■ **Assignment**: Identify each line below containing the string "removed" and copy it.

■ **Record excerpts**:
════
-- ==== Sys2Proof/Machine/Access.lean ====
section
/-! DEFINITION. Generic addresses (02 R68), translation (11 R299-R303), the checks of an access (05 R142), and performing
accesses: at once, or through the lane queues and vault paths (13 R313, R314, R321). -/

namespace Sys2Proof.Machine

open Sys2Proof

/-! ### Decoding a generic address (02 R68) -/

/-- What an address names: global memory, or a byte of a core's scratchpad, vault (`across`: by window 0x02) or
accumulator memory. -/
inductive Target where
  | global (va : Nat)
  | spad (c : CoreId) (own : Bool) (off : Nat)
  | vault (c : CoreId) (across : Bool) (off : Nat)
  | acc (c : CoreId) (off : Nat)
deriving DecidableEq, Repr

/-- The target without its offset. -/
def Target.base : Target → Target
  | .global _ => .global 0
  | .spad c o _ => .spad c o 0
  | .vault c a _ => .vault c a 0
  | .acc c _ => .acc c 0

/-- `decode` of 02 R68 for one byte, presented by core `me`; `none` is APERTURE. -/
def decodeByte (s : State) (me : CoreId) (a : Word) (wr : Bool) : Option Target :=
  let top := (bits a 57 7).toNat
  if top != (if a.getLsbD 56 then 0x7F else 0) then none
  else if bits a 56 8 != 0xFF then some (.global (bits a 0 57).toNat)
  else
    let w := (bits a 0 48).toNat
    match (bits a 48 8).toNat with
    | 0x00 => if w < (s.core me).ctl.pbReg ∨ (s.core me).ctl.pbSpad ≤ w then none else some (.spad me true w)
    | 0x01 => if 2 ^ 22 ≤ w then none else some (.vault me false w)
    | 0x02 =>
      let c : CoreId := BitVec.ofNat 11 (w / 2 ^ 22)
      if 2 ^ 33 ≤ w ∨ !coreOk c then none else some (.vault c true (w % 2 ^ 22))
    | 0x03 =>
      let c := peerOf me (w / 2 ^ 20)
      let o := w % 2 ^ 20
      if 2 ^ 23 ≤ w ∨ o < (s.core c).ctl.pbReg ∨ (s.core c).ctl.pbSpad ≤ o then none else some (.spad c false o)
    | 0x04 =>
      if 2 ^ 22 ≤ w ∨ 0x60000 ≤ w % 2 ^ 19 ∨ wr then none else some (.acc (peerOf me (w / 2 ^ 19)) (w % 2 ^ 19))
    | _ => none

/-- The decode of an access: its first and last byte name one window and one target. -/
def decodeAddr (s : State) (me : CoreId) (a : Word) (n : Nat) (wr : Bool) : Option Target :=
  match decodeByte s me a wr, decodeByte s me (a + BitVec.ofNat 64 (n - 1)) wr with
  | some t, some u => if t.base = u.base then some t else none
  | _, _ => none

/-- Natural scope of an address (06 R147); global memory is `domain`, a cluster scratchpad `cluster` (11 R284). -/
def Target.scope : Target → Scope
  | .global _ => .domain
  | .spad _ own _ => if own then .core else .cluster
  | .vault _ across _ => if across then .package else .core
  | .acc _ _ => .cluster

/-! ### Translation -/

/-- Size of a page class (11 R301). -/
def pageSize : Nat → Nat
  | 0 => 2 ^ 12 | 1 => 2 ^ 16 | 2 => 2 ^ 21 | 3 => 2 ^ 25 | 4 => 2 ^ 29 | 5 => 2 ^ 31 | _ => 2 ^ 34

/-- The channel of a local HBM byte (11 R287). -/
def hbmChannel (key : Nat) : Nat := key / 2 ^ 12 % 8 * 32 + key / 2 ^ 7 % 32

/-- The 8-byte words of [key, key + n) whose data is lost: uncorrectable, or in a channel removed from service (11 R278,
R289, R291). -/
def State.badWords (s : State) (key n : Nat) : List Nat :=
  if s.ue.isEmpty && s.ueOnce.isEmpty && s.pkg.health.rows.isEmpty then [] else
  let gone := if keyLocal key && (s.pkg.health.get (hbmChannel key)).removed then
      (List.range ((key % 8 + n + 7) / 8)).map fun i => key / 8 * 8 + 8 * i else []
  gone ++ (s.ueIn key n).filter fun k => !gone.contains k

/-- 8 bytes at a line's home, an exclusive owner's bytes included (11 R303); a lost word reads as zero (19 R418). -/
def State.homePeek (s : State) (key : Nat) : Nat :=
  let own := match s.owner.get (key / 128) with
    | none => none
    | some o => s.l1 (BitVec.ofNat 11 o) (key / 128)
  match own with
  | some l => leBytes (lineSlice l.data key 8)
  | none => if (s.badWords key 8).isEmpty then s.peekN key 8 else 0

/-- A word that `homePeek` reads is lost. -/
def State.homeLost (s : State) (key : Nat) : Bool :=
  !(s.badWords key 8).isEmpty && match s.owner.get (key / 128) with | none => true | some o => (s.l1 (BitVec.ofNat 11 o) (key / 128)).isNone

/-- Key of a physical address of HBM: the own package's alias is local (11 R286). -/
def State.physKey (s : State) (pa : Nat) : Nat :=
  if 0x2000000000000 ≤ pa ∧ (pa - 0x2000000000000) / 2 ^ 39 = s.pkg.pkgid.toNat then (pa - 0x2000000000000) % 2 ^ 39 else pa

/-- Class reported for a malformed entry of a level: that of the level's smallest page (11 R302). -/
def levelClass : Nat → Nat
  | 0 => 0 | 1 => 2 | 2 => 5 | _ => 6

/-- Class reported where an entry of a level is not valid (11 R302). -/
def missClass : Nat → Nat
  | 0 => 0 | 1 => 2 | _ => 6

/-- Whether a leaf of a level may have a size class (11 R300). -/
def sizeAt : Nat → Nat → Bool
  | 0, c => c == 0 || c == 1
  | 1, c => c == 2 || c == 3 || c == 4
  | 2, c => c == 5 || c == 6
  | _, _ => false

/-- Fields of a table entry (11 R301). -/
def eV (e : Nat) : Bool := natBit e 0
def eLeaf (e : Nat) : Bool := natBit e 1
def eSize (e : Nat) : Nat := e / 2 ^ 57 % 8
def ePhys (e : Nat) : Nat := e / 2 ^ 12 % 2 ^ 40 * 2 ^ 12
/-- Reserved bits of an entry, and in a pointer the bits that are zero there. -/
def eRsv (e : Nat) : Bool :=
  e / 2 ^ 60 != 0 || e / 2 ^ 52 % 32 != 0 || e / 2 ^ 7 % 32 != 0 || (!eLeaf e && (eSize e != 0 || e / 4 % 32 != 0))

/-- The run of a page larger than its level's span: every entry agrees, and the physical page is aligned (11 R300). -/
def runOk (s : State) (table idx e level : Nat) : Bool :=
  let span := 12 + 9 * level
  let cnt := pageSize (eSize e) / 2 ^ span
  let first := idx / cnt * cnt
  let base := ePhys e - (idx - first) * 2 ^ span
  decide ((idx - first) * 2 ^ span ≤ ePhys e) && base % pageSize (eSize e) == 0 &&
  (List.range cnt).all fun i =>
    let f := s.homePeek (s.physKey (table + 8 * (first + i)))
    ePhys f == base + i * 2 ^ span && f % 2 ^ 12 == e % 2 ^ 12 && f / 2 ^ 52 == e / 2 ^ 52

/-- The lost words among the entries of a run (19 R418). -/
def runLost (s : State) (table idx e level : Nat) : Nat :=
  let cnt := pageSize (eSize e) / 2 ^ (12 + 9 * level)
  ((List.range cnt).filter fun i => s.homeLost (s.physKey (table + 8 * (idx / cnt * cnt + i)))).length

/-- What a walk gives: the translation or the size class of its cause, and the lost words it has met. -/
structure Walked where
  res : Except Nat TlbEntry
  lost : Nat

/-- The walk from a level's table (11 R300-R302); the error is the size class of the translation cause. -/
def walkFrom (s : State) (vf va : Nat) : Nat → Nat → Walked
  | table, level =>
    let idx := va / 2 ^ (12 + 9 * level) % 512
    let key := s.physKey (table + 8 * idx)
    let e := s.homePeek key
    if !eV e then { res := .error (missClass level), lost := if s.homeLost key then 1 else 0 }
    else if eRsv e || (eLeaf e && (eSize e == 7 || e / 16 % 4 == 3 || !sizeAt level (eSize e))) then { res := .error (levelClass level), lost := 0 }
    else if eLeaf e then
      if !runOk s table idx e level then { res := .error (eSize e), lost := runLost s table idx e level }
      else
        let sz := pageSize (eSize e)
        let off := va % sz / 2 ^ (12 + 9 * level) * 2 ^ (12 + 9 * level)
        { res := .ok { vf := vf, va := va / sz * sz, pa := ePhys e - off, size := sz, cls := eSize e, sys := natBit e 6,
                       mt := e / 16 % 4, x := natBit e 3, w := natBit e 2 }, lost := 0 }
    else match level with
      | 0 => { res := .error 0, lost := 0 }
      | l + 1 => walkFrom s vf va (ePhys e) l

/-- The translation of a virtual function's address through its root register (11 R299). -/
def walk (s : State) (vf va : Nat) : Walked :=
  let f := s.vfs.get vf
  if !f.en then { res := .error 6, lost := 0 } else walkFrom s vf va (f.root.toNat * 2 ^ 12) 4

def TlbEntry.covers (e : TlbEntry) (vf va : Nat) : Bool := e.vf == vf && decide (e.va ≤ va) && decide (va < e.va + e.size)

/-- Who presents an access: an owner class of 02 R60, the core (and its cluster) it goes through, the virtual function in
whose space it is translated, whether it may use system pages, whether a TLB miss is a missed schedule. -/
structure Who where
  owner : Owner
  core : CoreId
  vf : Nat
  sys : Bool
  timed : Bool
  /-- the X engine: its bytes are charged (21 R432) -/
  pays : Bool := false
deriving DecidableEq, Repr

/-- A lane of the core in focus. -/
def State.lanes (s : State) : Who :=
  { owner := .lanes, core := s.focus, vf := s.me.ctl.vfid, sys := s.me.ctl.pl, timed := s.timed }
/-- An engine of the core in focus. -/
def State.engine (s : State) : Who := { s.lanes with owner := .xe, timed := false }

/-- A page's translation, from the TLBs or by a walk whose result they then hold (11 R303). -/
def translate (w : Who) (va : Nat) (s : State) : Except Halt (Except Nat TlbEntry × State) :=
  match (s.core w.core).tlb.find? fun e => e.covers w.vf va with
  | some e => .ok (.ok e, s)
  | none =>
    match (s.cluster (clusterOf w.core)).tlb.find? fun e => e.covers w.vf va with
    | some e => .ok (.ok e, s.updCore w.core fun c => { c with tlb := e :: c.tlb.take 63 })
    | none =>
      if w.timed then .error (.trap .schedMiss s.cycIn)
      else
        let r := walk s w.vf va
        let s := if r.lost = 0 then s else s.updCore w.core fun c => { c with uedata := c.uedata + r.lost }
        match r.res with
        | .error k => .ok (.error k, s)
        | .ok e => .ok (.ok e, (s.updCore w.core fun c => { c with tlb := e :: c.tlb.take 63 }).updCluster (clusterOf w.core)
                     fun k => { k with tlb := e :: k.tlb.take 4095 })

/-! ### Where an access goes -/

structure Loc where
  place : Place
  key : Nat
  /-- a line of HBM, that the caches may hold -/
  global : Bool
  scope : Scope
deriving DecidableEq, Repr

/-- The register block at a physical address (21 R441). -/
def State.blockAt (s : State) (pa : Nat) : Option (RegBlock × Nat) :=
  match s.pkg.img with
  | none => none
  | some i => match i.windows.find? fun w => decide (w.base ≤ pa) && decide (pa < w.base + w.size) with
    | some w => some (w.block, pa - w.base)
    | none => none

/-- HBM of another package is reached (17 R379); a number from 512 on is beyond the domain (log 67). -/
def State.fabricOk (s : State) (vf q : Nat) : Bool :=
  decide (q < 512) && s.pkg.routes.get q != 0 && (s.pkg.masks.get vf).getLsbD q

/-- HBM of the domain at [pa, pa + n): the package and the offset in it (11 R286, 17 R379). -/
def remoteHbm (pa n : Nat) : Option (Nat × Nat) :=
  let o := (pa - 0x2000000000000) % 2 ^ 39
  if 0x2000000000000 ≤ pa ∧ pa < 0xFE00000000000 ∧ o + n ≤ hbmSize then some ((pa - 0x2000000000000) / 2 ^ 39, o) else none

/-- Where a translated physical address lies (11 R284, R286); the checks below the permission row of 05 R142. The control window of the
Signal Box is for system level alone (10 R260). Where the image places no window, nothing is placed: the permission cause (log 31). -/
def placeOf (w : Who) (a : Word) (e : TlbEntry) (pa n : Nat) (s : State) : Except Halt Loc :=
  let cache : Place := if e.mt = 0 then .cached else .uncached
  if pa + n ≤ hbmSize then .ok { place := cache, key := pa, global := true, scope := .domain }
  else match remoteHbm pa n with
  | some (q, o) =>
    if q = s.pkg.pkgid.toNat then .ok { place := cache, key := o, global := true, scope := .domain }
    else if !s.fabricOk w.vf q then .error (.trap .fabricErr a)
    else .ok { place := cache, key := pa, global := true, scope := .domain }
  | none =>
    if 0xFE00000000000 ≤ pa ∧ pa < 0xFE00012000000 then
      let ci := (pa - 0xFE00000000000) / 0x200000
      let o := (pa - 0xFE00000000000) % 0x200000
      if ci != clusterOf w.core || decide ((s.cluster ci).conv * 0x20000 < o + n) then .error (.trap .aperture a)
      else .ok { place := .uncached, key := pa, global := false, scope := .cluster }
    else if 0xFF00000000000 ≤ pa ∧ pa < 2 ^ 52 then
      match s.blockAt pa with
      | some (b, o) =>
        if b = .sbox ∧ !w.sys then .error (.trap .permission a)
        else .ok { place := .device b o, key := pa, global := false, scope := .domain }
      | none => .error (.trap .permission a)
    else .error (.trap .permission a)

/-- Owner of the slot at a pool offset of a core (02 R60). -/
def Core.slotOwner (c : Core) (o : Nat) : Owner := c.slots.get ((o - c.ctl.pbReg) / 4096)

/-- A binding covers a byte of a core's vault, for commands of cluster `cl` (09 R238, R242). -/
def Binding.covers (b : Binding) (cl : Nat) (c : CoreId) (o : Nat) : Bool :=
  let w := match b.ety with | 0 => 8 | 1 => 4 | _ => 2
  (if b.g = 0 then clusterOf c == cl else decide (clusterOf c < 2 ^ b.g)) && decide (posOf c < 2 ^ b.c)
    && decide (b.base ≤ o) && decide (o < b.base + w * 2 ^ b.v)

/-- An uncompleted Turntable command's binding covers a byte of [o, o + n) of a core's vault (09 R242). -/
def State.turnBusy (s : State) (c : CoreId) (o n : Nat) : Bool :=
  s.clusters.rows.any fun r => r.2.turn.queue.any fun q =>
    match q.under with
    | some b => (List.range n).any fun i => b.covers r.1 c (o + i)
    | none => false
════
■ **Task answer**:
/-- The 8-byte words of [key, key + n) whose data is lost: uncorrectable, or in a channel removed from service (11 R278,
  let gone := if keyLocal key && (s.pkg.health.get (hbmChannel key)).removed then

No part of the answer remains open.